So think of the generic adam’s fall and the swinging of the compensatory pendulum the next time global events make you feel the need to down a couple of rakias. Or better, rebel against the system and think of Pushkin, whose playful 1825 poem on the restorative effect of drinking I present to you for goodbye. Three versions are included – one in English, beautifully translated by Walter W. Arndt (1916-2011), the Russian original, and the translation into Bulgarian. Also, a great cover song by Robert Plant, whose voice I adore. In 02:00 am in particular.

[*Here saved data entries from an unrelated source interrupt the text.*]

-- ==== Sys2Proof/Machine/Wake.lean ====
section
/-! DEFINITION. Wake (R356 to R381): filters, packets, the state machine, capture modes, the buffer and its drain,
power-down and power-up. -/

namespace Sys2Proof.Machine

/-! ### Status (R383) -/

/-- Change Wake's own state. -/
def State.modWak (s : State) (f : WakSt → WakSt) : State := { s with wak := f s.wak }

/-- WAK_STATUS.ARMED. -/
def State.wakArmed (s : State) : Bool := s.getB WAK_STATUS 15

/-- WAK_STATUS.CAPTURE: 0 OFF, 1 HOLD, 2 PRE, 3 POST. -/
def State.capture (s : State) : Nat := s.getF WAK_STATUS 13 2

/-- WAK_STATUS.INTEREST. -/
def State.interest (s : State) : Bool := s.getB WAK_STATUS 12

/-- WAK_STATUS.STATE. -/
def State.wakState (s : State) : Nat := s.getF WAK_STATUS 8 3

/-- Whether packets are written: in PRE and POST (R370), and not between a POWER_DOWN and the end of its flush (R376). -/
def State.capturing (s : State) : Bool := (s.capture == 2 || s.capture == 3) && s.wak.flushUntil.isNone

/-- Bytes of the buffer (R371). -/
def State.wakBuf (s : State) : Nat := if s.isTray then 8388608 else 1048576

/-- Bytes of the pre region. -/
def State.preSize (s : State) : Nat := s.wakBuf / 16 * s.getF WAK_CTL 28 4

/-- B_post, bytes of the post region. -/
def State.postSize (s : State) : Nat := s.wakBuf - s.preSize

/-- WAK_FILL follows F. -/
def wakFill (s : State) : State := s.wr WAK_FILL (s.wak.post.length % 2 ^ 24)

/-! ### Packets (R362 to R365) -/

/-- An unsigned LEB128 number. -/
def varint : Nat → Nat → List Byte
  | 0, _ => []
  | k + 1, n => if n < 128 then [BitVec.ofNat 8 n] else BitVec.ofNat 8 (n % 128 + 128) :: varint k (n / 128)

/-- A varint of at most 10 bytes. -/
def varint10 (n : Nat) : List Byte := varint 10 (n % 2 ^ 64)

/-- The kinds of packet as drops treat them: those that must leave 64 bytes free (R374). -/
def wakRestrained (type : Nat) : Bool := type == 1 || type == 4 || type == 6 || type == 7

/-- The pre region takes a packet, losing whole packets from its oldest end (R371). -/
def preFit (size : Nat) : List WakPkt → Nat → List WakPkt × Nat
  | [], n => ([], n)
  | p :: ps, n =>
    if (p :: ps).foldl (fun k q => k + q.bytes.length) 0 ≤ size then (p :: ps, n) else preFit size ps (n + 1)

/-- Shedding follows F (R374): it begins at SHED_THR sixteenths of B_post and ends below half of that. -/
def wakShedding (s : State) : State :=
  let level := s.postSize / 16 * s.getF WAK_CTL 24 4
  let f := s.wak.post.length
  s.modWak (fun w => { w with shedding := if level ≤ f then true else if 2 * f < level then false else w.shedding })

/-- Put the bytes of a packet with its stamp into a region; false where it was dropped (R371, R374). -/
def wakPlace (post sync : Bool) (type stamp : Nat) (bs : List Byte) (s : State) : Bool × State :=
  let done (t : State) : State :=
    memReadBack 4 0 (memWritten 4 0 (wakShedding (wakFill ((t.modWak (fun w =>
      { w with pkts := w.pkts + 1, since := w.since + 1, stamp := stamp })).inc WAK_PKTS 1))))
  if post then
    let room := s.postSize - s.wak.post.length
    let need := bs.length + (if wakRestrained type then 64 else 0)
    if room < need then (false, s)
    else (true, done (s.modWak (fun w => { w with post := w.post ++ bs, lens := w.lens ++ [(bs.length, type == 1)] })))
  else
    let (kept, n) := preFit s.preSize (s.wak.pre ++ [{ bytes := bs, sync := sync }]) 0
    (true, done ((s.modWak (fun w => { w with pre := kept })).inc WAK_PRE_OVR n))

/-- A loss of data accesses and of other packets, by reason, waits to be reported (R375). -/
def noteLoss (reason nAcc nOther : Nat) (s : State) : State :=
  s.modWak (fun w =>
    let (a, o) := (Tbl.get? w.loss reason).getD (0, 0)
    { w with loss := Tbl.set w.loss reason (a + nAcc, o + nOther) })

/-- DELTA of a packet (R362). -/
def wakDelta (stamp : Nat) (s : State) : List Byte := varint10 (stamp - s.wak.stamp)

/-- Write the next LOSS packet that is due; one that is dropped keeps its counts for the next (R375). Answers whether one was
written. -/
def wakLossOut (post : Bool) (stamp : Nat) (s : State) : Bool × State :=
  match s.wak.loss with
  | [] => (false, s)
  | e :: _ =>
    let (ok, s1) := wakPlace post false 3 stamp (BitVec.ofNat 8 (0x30 + e.1) :: wakDelta stamp s ++ varint10 e.2.1 ++ varint10 e.2.2) s
    if ok then (true, (s1.modWak (fun w => { w with loss := Tbl.erase w.loss e.1 })).evt WAK_EVT 2) else (false, s1.inc WAK_DROP 1)

/-- Write one packet: byte 0, DELTA, its body; a packet that does not fit is dropped and counted (R362, R374). -/
def wakOut (post : Bool) (type low stamp : Nat) (body : List Byte) (s : State) : State :=
  let (ok, s1) := wakPlace post false type stamp (BitVec.ofNat 8 (type * 16 + low % 16) :: wakDelta stamp s ++ body) s
  if ok then s1 else noteLoss 1 (b2n (type == 1)) (b2n (type != 1)) (s1.inc WAK_DROP 1)

/-- Write a SYNC; the address chains start anew after it (R362, R363, R365). -/
def wakSyncOut (post : Bool) (reason time info stamp : Nat) (s : State) : State :=
  let bs := BitVec.ofNat 8 (0x20 + reason) :: timeBytes time ++ leBytes 4 s.wak.pkts ++ leBytes 2 (s.getF WAK_STATUS 16 16) ++
    leBytes 1 info
  let (ok, s1) := wakPlace post true 2 stamp bs s
  let s2 := if ok then s1.modWak (fun w => { w with addr := [] }) else noteLoss 1 0 1 (s1.inc WAK_DROP 1)
  s2.modWak (fun w => { w with since := 0, syncAt := time })

/-- Whether an item goes before another: by stamp, then internal events before taps in ascending number (R364). -/
def WakItem.before (a b : WakItem) : Bool := decide (a.stamp < b.stamp) || (a.stamp == b.stamp && decide (a.rank < b.rank))

/-- An item takes its place in the merger's order, after those it is equal to. -/
def wakInsert (x : WakItem) : List WakItem → List WakItem
  | [] => [x]
  | y :: ys => if x.before y then x :: y :: ys else y :: wakInsert x ys

/-- An item stamped in the present cycle waits for the merger (R364). -/
def wakEnqueue (rank : Nat) (post : Bool) (body : WakBody) (s : State) : State :=
  s.modWak (fun w => { w with queue := wakInsert { stamp := s.dat.edges, rank := rank, post := post, body := body } w.queue })

/-- A packet of an internal event for a region. -/
def wakPut (post : Bool) (type low : Nat) (body : List Byte) (s : State) : State := wakEnqueue 0 post (.packet type low body) s

/-- A packet in the region of the present mode, where packets are written. -/
def wakWrite (type low : Nat) (body : List Byte) (s : State) : State :=
  if s.capturing then wakPut (s.capture == 3) type low body s else s

/-- A SYNC for a region, with the time and the state of this cycle (R362, R365). -/
def wakSyncTo (post : Bool) (reason : Nat) (s : State) : State :=
  wakEnqueue 0 post (.sync reason s.now (s.wakState + s.capture * 8 + b2n s.interest * 32)) s

/-- A SYNC in the region of the present mode, where packets are written (R365). -/
def wakSync (reason : Nat) (s : State) : State :=
  if s.capturing && s.computeActive then wakSyncTo (s.capture == 3) reason s else s

/-- Whether an item is a SYNC. -/
def WakItem.isSync (x : WakItem) : Bool := match x.body with | .sync _ _ _ => true | _ => false

/-- The periodic SYNC, once 4,096 packets or 1 ms of Datum time have passed since the last (R365). -/
def wakSyncDue (s : State) : State :=
  if !(s.wak.queue.any WakItem.isSync) && (decide (4096 ≤ s.wak.since) || decide ((nsU 1000000 : Nat) ≤ timeDiff s.now s.wak.syncAt)) then
    wakSync 0 s
  else s

/-! ### Leave and drain (R372, R374) -/

/-- Bytes queued for drain: the pre segment, then the post region. -/
def State.wakQueued (s : State) : Nat := s.wak.seg.length + s.wak.post.length

/-- While interest is set, Wake asks for leave; it releases it once interest is clear and the queue is empty (R374). -/
def wakLeave (s : State) : State :=
  if s.interest = true then
    if s.hasLeave .wakeDrain || s.asksLeave .wakeDrain || s.wak.askAt.isSome then s
    else askLeave 3 (s.pwrClass WAK_PWR) (s.pwrAmt WAK_PWR) .wakeDrain s
  else if (s.hasLeave .wakeDrain || s.asksLeave .wakeDrain) ∧ s.wakQueued = 0 then
    releaseLeave .wakeDrain (s.putB WAK_STATUS 11 false)
  else s

/-- Leave for drain is granted (R374). -/
def wakGranted (s : State) : State := wakLeave (s.putB WAK_STATUS 11 true)

/-- Leave for drain is refused: Wake asks again at each PWR_WAIT while interest lasts (R374). After a refusal that followed a wait that
is at once, after one at once (R434) when PWR_WAIT has passed. -/
def wakRefused (waited : Bool) (s : State) : State :=
  let s1 := s.evt WAK_EVT 6
  if waited then wakLeave s1 else s1.modWak (fun w => { w with askAt := some (s.dat.edges + s.getF PWR_CTL 0 16 * 1250) })

/-- The time at which Wake asks again has come (R374). -/
def wakAskAgain (s : State) : State :=
  if s.wak.askAt.any (fun e => decide (e ≤ s.dat.edges)) then wakLeave (s.modWak (fun w => { w with askAt := none })) else s

/-- Bytes of the destination ring. -/
def State.dstSize (s : State) : Nat := s.getF WAK_DST_SIZE 0 28 * 4096

/-- Whether the destination ring has room for a unit (R372). -/
def State.dstRoom (s : State) : Bool :=
  decide ((s.rd WAK_DST_WR + 2 ^ 64 - s.rd WAK_DST_RD) % 2 ^ 64 + 64 ≤ s.dstSize)

/-- What remains of a region's packets, by bytes and kind, once `n` bytes of it have been drained. -/
def dropLens : Nat → List (Nat × Bool) → List (Nat × Bool)
  | _, [] => []
  | n, x :: xs => if x.1 ≤ n then dropLens (n - x.1) xs else (x.1 - n, x.2) :: xs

Alcohol is a solvent in the alchemy of suffering,
Boryana

Winter evening

Storm has set the heavens scowling,
Whirling gusty blizzards wild,
Now they are like beasts a-growling,
Now a-wailing like a child;
Now along the brittle thatches
They will scud with rustling sound,
Now against the window latches
Like belated wanderers pound.
Our frail hut is glum and sullen,
Dim with twilight and with care.
Why, dear granny, have you fallen
Silent by the window there?
Has the gale’s insistent prodding
Made your drowsing senses numb,
Are you lulled to gentle nodding
By the whirling spindle’s hum?
Let us drink for grief, let’s drown it,
Comrade of my wretched youth,
Where’s the jar? Pour out and down it,
Wine will make us less uncouth.
Sing me of the tomtit hatching
Safe beyond the ocean blue,
Sing about the maiden fetching
Water at the morning dew.
Storm has set the heavens scowling,
Whirling gusty blizzards wild,
Now they sound like beasts a-growling,
Now a-wailing like a child.
Let us drink for grief, let’s drown it,
Comrade of my wretched youth,
Where’s the jar? Pour out and down it,
Wine will make us less uncouth.

Зимний вечер – the Russian Original

Буря мглою небо кроет,
Вихри снежные крутя;
То, как зверь она завоет,
То заплачет как дитя,
То по кровле обветшалой
Вдруг соломой зашумит,
То, как путник запоздалый,
К нам в окошко постучит.
Наша ветхая лачужка
И печальна и темна.
Что же ты, моя старушка,
Приумолкла у окна?
Или бури завыванием
Ты мой друг утомлена,
Или дремлешь под жужжанием
Своего веретена?
Выпьем, добрая подружка
Бедной юности моей,
Выпьем с горя; где же кружка?
Сердцу будет веселей.
Спой мне песню, как синица
Тихо за морем жила;
Спой мне песню, как девица
За водой поутру шла.
Буря мглою небо кроет,
Вихри снежные крутя;
То, как зверь она завоет,
То заплачет как дитя.
Выпьем, добрая подружка
Бедной юности моей,
Выпьем с горя; где же кружка ?
Сердцу будет веселей.

Зимна вечер – Translation into Bulgarian

Буря в облаци се крие,
вихър преспи сняг мете;
ту като хиена вие,
ту реве като дете,
ту под сламената стряха
шушне като таласъм,
ту почуква с пръсти плахо
по прозорчето отвън.

В тъмната ни вехта хижа,
скрила горест и печал,
бабке, що мълчиш със грижа
до стъклото занемяла?
От стихията студена
уморена ли си ти,
или твоето вретено
те унася във мечти?

Нека пием, моя свята
спътнице на млади дни.
Де е чашата! Тъгата
от сърцето прогони.
Ти запей ми, как живяла
зад морето тихо птица,
как на извора вървяла
преди изгрев хубавица.

Буря в облаци се крие,
вихър преспи сняг мете;
ту като хиена вие,
ту реве като дете.
Нека пием, моя свята
спътнице на млади дни.
Де е чашата! Тъгата
от сърцето прогони.

PS. Some peculiarities of the theological thought of England are evident from this excerpt of a glee, or a late-Baroque English song, written in the second half of the 18th century by composer Benjamin Cooke (1734-1793):

Round, round with the glass, boys, as fast as you can,
Since he who don’t drink cannot be a true man.
For if truth is in wine, then ’tis all but a whim
To think a man’s true when the wine’s not in him.
Drink, drink, then, and hold it a maxim divine
That there’s virtue in truth, and there’s truth in good wine!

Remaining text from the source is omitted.